**Goal of the exercise:** Go through the data below and return each line where the string "journalObjs" occurs.

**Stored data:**
-- ==== Sys2Proof/Machine/Flash.lean ====
section
/-!
DEFINITION. The flash controller, image verification and selection, updates and confirmation (16 R402 to R415, 11 R310 to R312).
-/
namespace Sys2Proof.Machine

/-! ## The controller (R404 to R408) -/

/-- A command that ends without an array operation. -/
def flashEnd (code : Nat) (s : State) : State :=
  { s with flash.busy := false, flash.done := true, flash.code := BitVec.ofNat 16 code, flash.run := none }

/-- A refusal under R405 or R406 is counted, and recorded while HOST is on (R408). -/
def flashRefused (code : Nat) (s : State) : State :=
  raise { code := code, src := 10 } { s with flash.refused := BitVec.ofNat 32 (satAdd 32 s.flash.refused.toNat 1) }

/-- The command breaks a rule of R404. -/
def flashBad (op a len : Nat) : Bool :=
  decide (op = 0) || decide (5 < op) || (decide (op = 2) && decide (a % 0x1000 ≠ 0)) || (decide (op = 3) && decide (a % 0x10000 ≠ 0)) ||
    decide (0x4000000 ≤ a) ||
    ((decide (op = 1) || decide (3 < op)) && (decide (len = 0) || decide (256 < len) || decide (256 < a % 256 + len)))

/-- The fastest mode of R402 that a device declares. -/
def Sfdp.fastest (x : Sfdp) : FlashMode :=
  if x.dtr888 then .dtr888 else if x.sdr888 then .sdr888 else if x.dtr144 then .dtr144 else if x.sdr144 then .sdr144 else .sdr111

/-- The boot ROM has read both SFDP tables (R402). -/
def flashProbe (s : State) : State :=
  { s with
    flash.dev0 := { mode := s.id.sfdp0.fastest, wide := s.id.sfdp0.fourByte },
    flash.dev1 := { mode := s.id.sfdp1.fastest, wide := s.id.sfdp1.fourByte } }

/-- The controller addresses a bank: a device without 4-byte opcodes gets the upper address bits through its Extended Address
Register (R402). -/
def flashAim (bank : Bool) (a : Nat) (s : State) : State :=
  let d := fun (x : FlashDev) => if x.wide then x else { x with ear := BitVec.ofNat 8 (a / 2 ^ 24) }
  if bank then { s with flash.dev1 := d s.flash.dev1 } else { s with flash.dev0 := d s.flash.dev0 }

/-- A command starts on the array. -/
def flashGo (r : FlashRun) (s : State) : State := flashAim r.bank r.addr { s with flash.busy := true, flash.run := some r }

/-- A write of FL_CMD (R404, R406); `src` is the tag of the store: 0 TCM, 1 boot ROM, 2 Bank 0, 3 Bank 1. With the interfaces in
high impedance the controller drives nothing (R411). -/
def flashStart (op : Nat) (bank : Bool) (src : Nat) (s : State) : State :=
  if !mcAwake s || s.flash.busy || s.flash.hiZ then s
  else
    let a := s.flash.addr.toNat
    let len := s.flash.len.toNat
    if flashBad op a len then flashEnd errCmdInvalid s
    else if op ≤ 3 && decide (src = 2 + b2n bank) then flashEnd errFlashBankXip (flashRefused errFlashBankXip s)
    else flashGo { op := op, bank := bank, addr := a, len := len, data := s.flash.buf.take len } s

/-- PROGRAM (R405, R406). -/
def effProgram (bank : Bool) (src : Nat) (s : State) : State := flashStart 1 bank src s
/-- ERASE_4K (R404, R406). -/
def effErase4K (bank : Bool) (src : Nat) (s : State) : State := flashStart 2 bank src s
/-- ERASE_64K (R404, R406). -/
def effErase64K (bank : Bool) (src : Nat) (s : State) : State := flashStart 3 bank src s
/-- READ (R404). -/
def effFlashRead (bank : Bool) (src : Nat) (s : State) : State := flashStart 4 bank src s
/-- BLANK_CHECK (R404). -/
def effBlankCheck (bank : Bool) (src : Nat) (s : State) : State := flashStart 5 bank src s

/-- What a command does to the array, and how it ends (R404, R405): `good` is the result of the read-back after a PROGRAM; where it
differs, the target bytes are open (log 7). -/
def flashFinish (r : FlashRun) (good : Bool) (s : State) : State :=
  if r.op = 1 then
    match flashProgram r.bank r.addr r.data s with
    | none => flashEnd errFlashNotBlank (flashRefused errFlashNotBlank s)
    | some s' =>
      if good then flashEnd 0 s'
      else
        let d := (List.range r.len).map (fun i => Config.openByte s.free (r.addr + i))
        flashEnd errFlashNotBlank { drawn (flashPut r.bank r.addr d s) with flash.vfail := true }
  else if r.op = 2 then flashEnd 0 (flashErase r.bank r.addr 0x1000 s)
  else if r.op = 3 then flashEnd 0 (flashErase r.bank r.addr 0x10000 s)
  else if r.op = 4 then flashEnd 0 { s with flash.buf := putB s.flash.buf 0 (flashRead s r.bank r.addr r.len) }
  else flashEnd 0 { s with flash.blank := blankB (flashRead s r.bank r.addr r.len) }

/-! ## The XIP windows (R403, R407) -/

/-- The bank and the offset of `n` bytes that lie in an XIP window of the MC. -/
def xipAt (a n : Nat) : Option (Bool × Nat) :=
  if 0x10000000 ≤ a && decide (a + n ≤ 0x14000000) then some (false, a - 0x10000000)
  else if 0x14000000 ≤ a && decide (a + n ≤ 0x18000000) then some (true, a - 0x14000000) else none

/-- A PROGRAM or ERASE runs on the bank (R407). -/
def xipHeld (s : State) (b : Bool) : Bool :=
  match s.flash.run with
  | some r => decide (r.op ≤ 3) && decide (r.bank = b)
  | none => false

/-- The reads held for a bank are answered in order (R407). -/
def xipServe (b : Bool) (s : State) : State :=
  emitAll ((s.flash.waits.filter (fun w => decide (w.1 = b))).map (fun w => Out.readData (flashRead s b w.2.1 w.2.2)))
    { s with flash.waits := s.flash.waits.filter (fun w => decide (w.1 ≠ b)) }

/-! ## Verification and selection (11 R310, R311, R410) -/

def imageHeader (s : State) (b : Bool) : Bytes := flashRead s b 0 512

/-- verify(b): every check of 11 R311. -/
def verifyImage (s : State) (b : Bool) : Bool :=
  let h := imageHeader s b
  let ki := bitsAt h 5 0 2
  let len := leAt h 8 4
  let pub := sliceB h 112 97
  decide (leAt h 0 4 = 0x4D493947) && decide (byteAt h 4 = 1) &&
    decide (sha384 pub = lget [] s.id.bootKeys ki) && !s.flash.revoked.toNat.testBit ki &&
    decide (s.flash.minSvn.toNat ≤ bitsAt h 6 0 6) &&
    decide (1 ≤ len) && decide (len ≤ 25165312) && decide (leAt h 12 4 + leAt h 16 4 ≤ len) &&
    decide (sha384 (flashRead s b 512 len) = sliceB h 64 48) &&
    ecdsaVerify pub (h.take 256) (sliceB h 256 96)

/-- Installed banks that are not rejected, highest ISEQ first (R410). -/
def candidates (s : State) : List Bool :=
  let ok := fun (b : Bool) => (installedSeq s b).isSome && decide (markCount s b 4 = 0)
  let l := [false, true].filter ok
  if ok false && ok true && decide ((installedSeq s false).getD 0 < (installedSeq s true).getD 0) then [true, false] else l

/-- An image runs: STAGE 1 (R410, 13 R347). -/
def runImage (b trial first : Bool) (s : State) : State :=
  { s with
    pwr.stage := 1, pwr.parked := false, pwr.bank := b, pwr.trial := trial,
    pwr.bcode := if first then s.pwr.bcode else BitVec.ofNat 16 errImageFallback,
    flash.digest := ofBe (sliceB (imageHeader s b) 64 48),
    flash.trialBoots := if trial then markCount s b 2 else 0 }

def bootCode (c : Nat) (s : State) : State := { s with pwr.bcode := BitVec.ofNat 16 c }

/-- An image that does not verify is an error of CLASS Device (11 R311, 15 R397). -/
def badImage (s : State) : State := emergency { code := errSignature, src := 10 } s

/-- The loop of R410 over the candidates; the boot ROM parks where none runs (R411). -/
def selectFrom : List Bool → Bool → State → State
  | [], _, s => { s with pwr.parked := true, flash.hiZ := true }
  | b :: rest, first, s =>
    let iseq := (installedSeq s b).getD 0
    if 0 < markCount s b 3 then
      if verifyImage s b then runImage b false first s else selectFrom rest false (badImage (bootCode errSignature s))
    else if 3 ≤ markCount s b 2 then selectFrom rest false (bootCode errImageFallback (putMarker b 4 iseq s))
    else if verifyImage s b then runImage b true first (putMarker b 2 iseq s)
    else selectFrom rest false (badImage (bootCode errSignature (putMarker b 4 iseq s)))

/-- IMAGE_SELECT (R410). -/
def imageSelect (s : State) : State := selectFrom (candidates s) true s

/-! ## Updates (R412, R413) -/

/-- The bank that does not hold the running image. -/
def otherBank (s : State) : Bool := !s.pwr.bank

/-- An update step ends with a status, which Update Status shows (R413). -/
def updStep (code : Nat) (s : State) : Nat × State := (code, { s with flash.updStatus := BitVec.ofNat 16 code })

/-- The 64 KiB blocks that BEGIN erases, the status area first, so that an erase cut short leaves no INSTALLED marker (R412). -/
def updBlock (left : Nat) : Nat := if left = 385 then 0x2000000 else 0x10000 * (384 - left)

/-- The next erase of BEGIN starts once the controller is free; after the last the update is open (R412, R413). -/
def updErase (s : State) : State :=
  match s.flash.upd with
  | some (.erasing 0) => (updStep 0 { s with flash.upd := none, flash.updOpen := true, flash.updOff := 0 }).2
  | some (.erasing n) =>
    if s.flash.busy then s
    else flashGo { upd := true, op := 3, bank := otherBank s, addr := updBlock n, len := 0, data := [] } s
  | _ => s

/-- BEGIN (R412, R413): its response is sent when the erase starts. -/
def updBegin (s : State) : Nat × State :=
  if s.pwr.trial then updStep errObjState s
  else (0, updErase (updStep 1 { s with flash.updOpen := false, flash.upd := some (.erasing 385) }).2)

/-- One erase of BEGIN has ended. -/
def updErased (s : State) : State :=
  match s.flash.upd with
  | some (.erasing n) => { s with flash.upd := some (.erasing (n - 1)) }
  | _ => s

/-- FLASH_COMMAND_DONE (R404, R405, R407). -/
def effFlashDone (good : Bool) (s : State) : State :=
  match s.flash.run with
  | none => s
  | some r =>
    let s := xipServe r.bank (flashFinish r good s)
    updErase (if r.upd then updErased s else s)

/-- The verification of FINISH has ended (R412, R413). -/
def updVerified (s : State) : State :=
  let b := otherBank s
  let s := { s with flash.upd := none }
  if verifyImage s b then (updStep 0 (putMarker b 1 (runSeq s + 1) s)).2 else badImage (updStep errSignature s).2

/-- FINISH (R412, R413): its response is sent when the verification starts; the time that takes is free (log 58). -/
def updFinish (s : State) : Nat × State :=
  let n := Config.verifyTime s.free
  let s := drawn { s with flash.updOpen := false }
  (0, if n = 0 then updVerified s else (updStep 1 { s with flash.upd := some (.verifying n) }).2)

/-- 1 ns of a verification in progress passes. -/
def tickUpdate (s : State) : State :=
  match s.flash.upd with
  | some (.verifying n) =>
    if !mcAwake s then s
    else if n ≤ 1 then updVerified s else { s with flash.upd := some (.verifying (n - 1)) }
  | _ => s

/-- ABORT (R412). -/
def updAbort (s : State) : Nat × State := updStep 0 { s with flash.updOpen := false }

/-- The pages of Update Data, in ascending order, up to the first that is refused. -/
def updPages (b : Bool) : Nat → List Bytes → State → Nat × State
  | _, [], s => (0, s)
  | a, d :: r, s =>
    match flashProgram b a d s with
    | some s => updPages b (a + 256) r s
    | none => (errFlashNotBlank, flashRefused errFlashNotBlank s)

/-- Update Data (R412). -/
def updData (d : Bytes) (s : State) : Nat × State :=
  let off := s.flash.updOff.toNat
  if s.flash.upd.isSome then (errObjState, s)
  else if !s.flash.updOpen then updStep errObjState s
  else if off % 4096 ≠ 0 || 0x1800000 ≤ off then updStep errDictAccess s
  else
    let r := updPages (otherBank s) off (chunksN 256 16 d) s
    if r.1 ≠ 0 then updStep r.1 r.2
    else updStep 0 { r.2 with flash.updOff := BitVec.ofNat 32 (off + 4096) }

/-! ## Confirmation and fuses (R414, R415, 11 R312) -/

/-- MIN_SVN rises to the running image's SVN where its header asks for it (11 R312). -/
def raiseSvn (s : State) : State :=
  let h := imageHeader s s.pwr.bank
  if bitsAt h 7 0 1 = 1 && decide (s.flash.minSvn.toNat < bitsAt h 6 0 6) then
    { s with flash.minSvn := BitVec.ofNat 6 (bitsAt h 6 0 6) }
  else s

/-- The write of 1 to Confirm Image (R414). -/
def confirmImage (s : State) : Nat × State :=
  if !s.pwr.trial then (errObjState, s)
  else
    let g := trialGen s
    let s := { putMarker s.pwr.bank 3 (runSeq s) s with pwr.trial := false, flash.trialBoots := 0 }
    match g with
    | none => (0, raiseSvn s)
    | some g =>
      let a := commitGen g (fun r k => storedVal s r k) s
      (a.1, raiseSvn (if a.1 = 0 then eraseGens (fun x => decide (x < g)) a.2 else a.2))

/-- Revoke Signing Key (11 R312). -/
def revokeKey (i : Nat) (s : State) : Nat × State :=
  let v := s.flash.revoked ||| BitVec.ofNat 4 (2 ^ i)
  if i = bitsAt (imageHeader s s.pwr.bank) 5 0 2 || v.toNat = 15 then (errDictAccess, s)
  else (0, { s with flash.revoked := v })

/-- Restore Defaults (R422): in a trial every change goes to the trial generation, else a new generation is committed. Objects
of Keyholder privilege keep their values. -/
def restoreJournal (s : State) : Nat × State :=
  let val := fun (r : CatRow) (k : Nat) => if r.priv = 2 || r.acc ≠ .rwp then storedVal s r k else r.dflt
  let done := fun (s : State) => journalObjs.foldl (fun s o => storeVal o.1 o.2 (val o.1 o.2) s) s
  if s.pwr.trial then
    let a := journalObjs.foldl (fun (a : Nat × State) o =>
      if a.1 ≠ 0 || storedVal s o.1 o.2 = val o.1 o.2 then a else journalWrite o.1.index o.2 (val o.1 o.2) a.2) (0, s)
    if a.1 = 0 then (0, done a.2) else a
  else
    let g := committedGen s + 1
    let a := commitGen g val s
    if a.1 = 0 then (0, done (eraseGens (fun x => decide (x < g)) a.2)) else (a.1, s)

/-! ## Crash log (R424) -/

/-- Valid entries of the crash log of the bank that does not hold the running image. -/
def crashEntries (s : State) : Nat :=
  let b := otherBank s
  let slots := (((bankOf s b).filter (fun e => decide (0x1C00000 ≤ e.1) && decide (e.1 < 0x2000000))).map
    (fun e => (e.1 - 0x1C00000) / 256)).dedup
  (slots.filter (fun k =>
    let e := flashRead s b (0x1C00000 + 256 * k) 256
    decide (leAt e 0 4 = 0x474F4C43) && decide (leAt e 252 4 = crc32c (e.take 252)))).length

/-! ## Meanings of the commands -/

/-- PROGRAM (16 R405). -/
def execProgram (bank : Bool) (src : Nat) (s : State) : Host.Outcome State Fault Refusal :=
  .next (effProgram bank src s)

/-- ERASE_4K (16 R406). -/
def execErase4K (bank : Bool) (src : Nat) (s : State) : Host.Outcome State Fault Refusal :=
  .next (effErase4K bank src s)

/-- ERASE_64K (16 R406). -/
def execErase64K (bank : Bool) (src : Nat) (s : State) : Host.Outcome State Fault Refusal :=
  .next (effErase64K bank src s)

/-- READ (16 R404). -/
def execFlashRead (bank : Bool) (src : Nat) (s : State) : Host.Outcome State Fault Refusal :=
  .next (effFlashRead bank src s)

/-- BLANK_CHECK (16 R404). -/
def execBlankCheck (bank : Bool) (src : Nat) (s : State) : Host.Outcome State Fault Refusal :=
  .next (effBlankCheck bank src s)

/-- FLASH_COMMAND_DONE (16 R407). -/
def execFlashCommandDone (good : Bool) (s : State) : Host.Outcome State Fault Refusal :=
  .next (effFlashDone good s)

end Sys2Proof.Machine
end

**Exercise answer:**
  let done := fun (s : State) => journalObjs.foldl (fun s o => storeVal o.1 o.2 (val o.1 o.2) s) s
    let a := journalObjs.foldl (fun (a : Nat × State) o =>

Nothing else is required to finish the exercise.